On the whole, however, the complexity of maintaining deep inventory is what many short-line distributors consider the tradeoff for an otherwise simple market approach. “We don’t see a lot changing in terms of delivery and service execution,” says Flanagan. Advance contracts two freight carriers to distribute 70 percent of the company’s orders throughout California and Nevada for local pickup by contractors at a traditional dealer or other convenient industry location. The remaining 30 percent of product is delivered directly to contractor jobsites by one of Advance’s two delivery vehicles. “The key is executing product delivery–immediately getting product where it needs to be, when it needs to be there, so the customer knows they are going to have the product when they start the job.”

With customer service fulfillment at the front of most contractors’ minds, the simplicity of the short-line business model makes specialty distributors an integral part of the value-added equation. And despite the limited line focus, these suppliers also are embracing one-stop shopping, national contracts, and aggressive sales goals. “We’ll enter national deals from a labor standpoint,” says Faden. “We can use anyone’s siding, but if they don’t talk about the soffit, the fascia, the gutters, the shutters, or the housewrap, we source those through our vendors. So yeah, they get the siding, but we get everything else, plus the labor. That’s how we’re going to market.”
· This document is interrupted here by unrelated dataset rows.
/-- R133, equivalence on success: DECODE leaves the state that `DEMODULATE; PARSEFRAME; BITS2BYTES` leaves, the host's
check `HLEN mod 8 = 0` passing between the second and the third. -/
def Obligations.DecodeEqualsItsThreePhases : Prop :=
  ∀ (s t : State) (w : Byte), exec .decode s = .next t → t.shown = s.shown ++ [.status w] → w.extractLsb' 0 4 = 0#4 →
    ∃ t1 t2 t3, exec .demodulate s = .next t1 ∧ exec .parseframe t1 = .next t2 ∧ t2.hlen.toNat % 8 = 0 ∧
      exec .bits2bytes t2 = .next t3 ∧ t3.shown = s.shown ++ [.status w, .status 0x00#8, .status 0x00#8] ∧
      { t3 with shown := t.shown } = t

/-- R135: the modem round trip with the reference constants, whatever the host leaves in `BYTES` between; the empty
payload; truncated input; the scenario of the source. -/
def Obligations.ModemRoundTripRestoresTheBytes : Prop :=
  (∀ s : State, s.cfg = Cfg.reference → Legal s → 8 * s.bytes.length ≤ 2 ^ 32 - 1 →
    fits (32 + 8 * s.bytes.length) s.par.capBits = true → fits s.bytes.length s.par.capBytes = true →
    fits (380 * (32 + 8 * s.bytes.length)) s.par.capSamples = true →
    ∃ t, exec .encode s = .next t ∧ t.shown = s.shown ++ [.status 0x00#8] ∧
      t.samples.length = 380 * (32 + 8 * s.bytes.length) ∧
      (s.bytes = [] → t.bits = List.replicate 32 false ∧ t.samples.length = 12160) ∧
      (s.bytes = [0x41#8] → t.samples.length = 15200) ∧
      ∀ B, ∃ u, exec .decode { t with bytes := B } = .next u ∧ u.bytes = s.bytes ∧
        u.shown = t.shown ++ [.status 0x00#8]) ∧
  (∀ s : State, s.bits.length < 32 → Returns .parseframe s 0x01#8 s)

/-! ### Errors and status -/

/-- R146: a command that reports an error has changed nothing, an illegal word included; only the status word is shown, and the
block goes on to the host's next action. -/
def Obligations.FailedCommandsChangeNothing : Prop :=
  ∀ (s t : State) (c w : Byte) (rest : List HostAction), s.host = .issue c :: rest → step s = .next t →
    t.shown = s.shown ++ [.status w] → w.extractLsb' 0 4 ≠ 0#4 →
    t = { s with host := rest, shown := s.shown ++ [.status w] }

/-- R147: re-issuing a failed command fails in the same way. -/
def Obligations.ReissuedCommandFailsTheSameWay : Prop :=
  ∀ (i : Instr) (s t : State) (w : Byte), exec i s = .next t → t.shown = s.shown ++ [.status w] →
    w.extractLsb' 0 4 ≠ 0#4 → Returns i t w t

/-- R60: every `ISSUE` that answers returns one status word: bits 7:5 zero, `W` exactly when DEMODULATE or DECODE runs with
`ARATE != CFG_SRATE`; `W` and `ERR` are independent. The codes are those of R141 that the block returns. -/
def Obligations.EveryIssueReturnsOneStatusWord : Prop :=
  (∀ (s t : State) (c : Byte) (rest : List HostAction), s.host = .issue c :: rest → step s = .next t →
    ∃ w : Byte, t.shown = s.shown ++ [.status w] ∧ w.extractLsb' 5 3 = 0#3 ∧
      (w.getLsbD 4 = true ↔ (c = 0x06#8 ∨ c = 0x08#8) ∧ s.arate ≠ s.cfg.srate) ∧
      (w.extractLsb' 0 4).toNat ∈ [0, 1, 2, 3, 6, 7, 8, 9]) ∧
  (∃ s t : State, exec .demodulate s = .next t ∧ t.shown = s.shown ++ [.status 0x10#8]) ∧
  (∃ s t : State, exec .decode s = .next t ∧ t.shown = s.shown ++ [.status 0x11#8])

/-- R141: the error codes each command can report. -/
def Obligations.EachCommandReportsOnlyItsErrors : Prop :=
  ∀ (i : Instr) (s t : State) (w : Byte), exec i s = .next t → t.shown = s.shown ++ [.status w] →
    (w.extractLsb' 0 4).toNat ∈
      (match i with
       | .bytes2bits => [0, 8]
       | .bits2bytes => [0, 3, 8]
       | .buildframe => [0, 6, 8]
       | .parseframe => [0, 1]
       | .modulate => [0, 8]
       | .demodulate => [0, 7, 8]
       | .encode => [0, 6, 8]
       | .decode => [0, 1, 2, 3, 7, 8])

/-- R46: with unbounded capacities `CapacityError` never occurs. -/
def Obligations.UnboundedBuffersNeverRaiseCapacityError : Prop :=
  ∀ (i : Instr) (s t : State) (w : Byte), s.par.capBytes = none → s.par.capBits = none → s.par.capSamples = none →
    exec i s = .next t → t.shown = s.shown ++ [.status w] → w.extractLsb' 0 4 ≠ 8#4

/-! ### The whole machine -/

/-- R10, R57: each command changes only the registers its row of R57 lists as written. -/
def Obligations.CommandsWriteOnlyTheirDestinations : Prop :=
  ∀ (i : Instr) (s t : State), exec i s = .next t →
    t.par = s.par ∧ t.cfg = s.cfg ∧ t.host = s.host ∧
    (i ∉ [.bits2bytes, .decode] → t.bytes = s.bytes) ∧
    (i ∉ [.bytes2bits, .buildframe, .parseframe, .demodulate, .encode, .decode] → t.bits = s.bits) ∧
    (i ∉ [.parseframe, .decode] → t.rem = s.rem ∧ t.hlen = s.hlen) ∧
    (i ∉ [.modulate, .encode] → t.samples = s.samples ∧ t.arate = s.arate)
Ultimately, short-liners say that general contractor service expectations–from quality product to fair price to timely delivery–are the same as they are on the pro dealer side. “We’re not in the brain surgery business here, we’re in the buying materials in bulk and selling them in job lots, and we don’t try to overcomplicate [it],” says Kelly. “As simple as it sounds, we don’t block driveways, we neatly stack and cover the product at the jobsites, and we don’t bump schedules. We protect our customers’ business and try to make them look good.”